FILE PHOTO: Ilustração mostra o logo da Revolut · Reuters

Phoebe Seers e Elizabeth Howcroft

Qui, 26 de fevereiro de 2026 às 3:00 AM GMT+9 2 min de leitura

Por Phoebe Seers e Elizabeth Howcroft

LONDRES, 25 de fevereiro (Reuters) - A Revolut, do Reino Unido, começará a testar um token cripto atrelado à libra esterlina, em um projeto piloto com três pequenas empresas, sem grandes bancos tradicionais, informou a Autoridade de Conduta Financeira (FCA) nesta quarta-feira.

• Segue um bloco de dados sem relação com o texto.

-- ==== Sys2Proof/Machine/Dispatch.lean ====
section
/-! DEFINITION. The execute stage: each instruction's meaning (40_cycle R93, R101). -/

namespace Sys2Proof.Machine

def exec (i : Instr) (s : State) : Host.Outcome State Fault Refusal :=
  match i with
  | .cls => Sys2Proof.Machine.execCls s
  | .ret => Sys2Proof.Machine.execRet s
  | .sys nnn => Sys2Proof.Machine.execSys nnn s
  | .jp nnn => Sys2Proof.Machine.execJp nnn s
  | .call nnn => Sys2Proof.Machine.execCall nnn s
  | .seImm x kk => Sys2Proof.Machine.execSeImm x kk s
  | .sneImm x kk => Sys2Proof.Machine.execSneImm x kk s
  | .seReg x y n => Sys2Proof.Machine.execSeReg x y n s
  | .ldImm x kk => Sys2Proof.Machine.execLdImm x kk s
  | .addImm x kk => Sys2Proof.Machine.execAddImm x kk s
  | .ldReg x y => Sys2Proof.Machine.execLdReg x y s
  | .or x y => Sys2Proof.Machine.execOr x y s
  | .and x y => Sys2Proof.Machine.execAnd x y s
  | .xor x y => Sys2Proof.Machine.execXor x y s
  | .addReg x y => Sys2Proof.Machine.execAddReg x y s
  | .sub x y => Sys2Proof.Machine.execSub x y s
  | .shr x y => Sys2Proof.Machine.execShr x y s
  | .subn x y => Sys2Proof.Machine.execSubn x y s
  | .shl x y => Sys2Proof.Machine.execShl x y s
  | .undef8 x y n => Sys2Proof.Machine.execUndef8 x y n s
  | .sneReg x y n => Sys2Proof.Machine.execSneReg x y n s
  | .ldI nnn => Sys2Proof.Machine.execLdI nnn s
  | .jpV0 nnn => Sys2Proof.Machine.execJpV0 nnn s
  | .rnd x kk => Sys2Proof.Machine.execRnd x kk s
  | .drw x y n => Sys2Proof.Machine.execDrw x y n s
  | .skp x => Sys2Proof.Machine.execSkp x s
  | .sknp x => Sys2Proof.Machine.execSknp x s
  | .undefE x kk => Sys2Proof.Machine.execUndefE x kk s
  | .ldVxDt x => Sys2Proof.Machine.execLdVxDt x s
  | .ldVxK x => Sys2Proof.Machine.execLdVxK x s
  | .ldDtVx x => Sys2Proof.Machine.execLdDtVx x s
  | .ldStVx x => Sys2Proof.Machine.execLdStVx x s
  | .addIVx x => Sys2Proof.Machine.execAddIVx x s
  | .ldFVx x => Sys2Proof.Machine.execLdFVx x s
  | .ldBVx x => Sys2Proof.Machine.execLdBVx x s
  | .ldMemVx x => Sys2Proof.Machine.execLdMemVx x s
  | .ldVxMem x => Sys2Proof.Machine.execLdVxMem x s
  | .undefF x kk => Sys2Proof.Machine.execUndefF x kk s

end Sys2Proof.Machine
end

O teste ocorrerá como parte do programa “sandbox” do regulador financeiro, que permite às empresas experimentar produtos de stablecoin em condições controladas, afirmou.

As maiores instituições financeiras do Reino Unido têm sido geralmente mais cautelosas em relação às stablecoins — um tipo de criptomoeda atrelada a uma moeda fiduciária — do que seus homólogos europeus e americanos, em parte devido ao ceticismo do Banco da Inglaterra.

O governador do BoE, Andrew Bailey, expressou preferência por os bancos focarem em depósitos “tokenizados” ou baseados em blockchain.

TRABALHO DE TESTE COMEÇARÁ NESTE TRIMESTRE, DIZ A REVOLUT

Juntamente com a Revolut, o regulador afirmou que a Monee Financial Technologies, ReStabilise e VVTX farão parte dos testes, explorando possíveis casos de uso incluindo pagamentos, liquidação por atacado e negociação de criptomoedas.

A Revolut, sediada em Londres, cresceu rapidamente nos últimos anos e é a empresa de tecnologia financeira mais valiosa da Europa.

A empresa, que obteve uma licença bancária no Reino Unido com restrições em 2024, mas ainda aguarda uma licença completa, afirmou que começará a trabalhar “neste trimestre” na testagem de uma stablecoin.

Uma fonte familiarizada com o assunto disse que o foco do trabalho será na emissão de uma stablecoin denominada em libras.

VOLUMES DE STABLECOIN DISPARAM

Os volumes de stablecoins aumentaram significativamente nos últimos anos, liderados pela Tether, baseada em El Salvador, que afirma ter mais de US$ 180 bilhões de seu token atrelado ao dólar em circulação.

Em outubro, a AFME afirmou que stablecoins europeias, incluindo tokens baseados no euro, libra esterlina e franco suíço, representam menos de 0,2% do mercado global.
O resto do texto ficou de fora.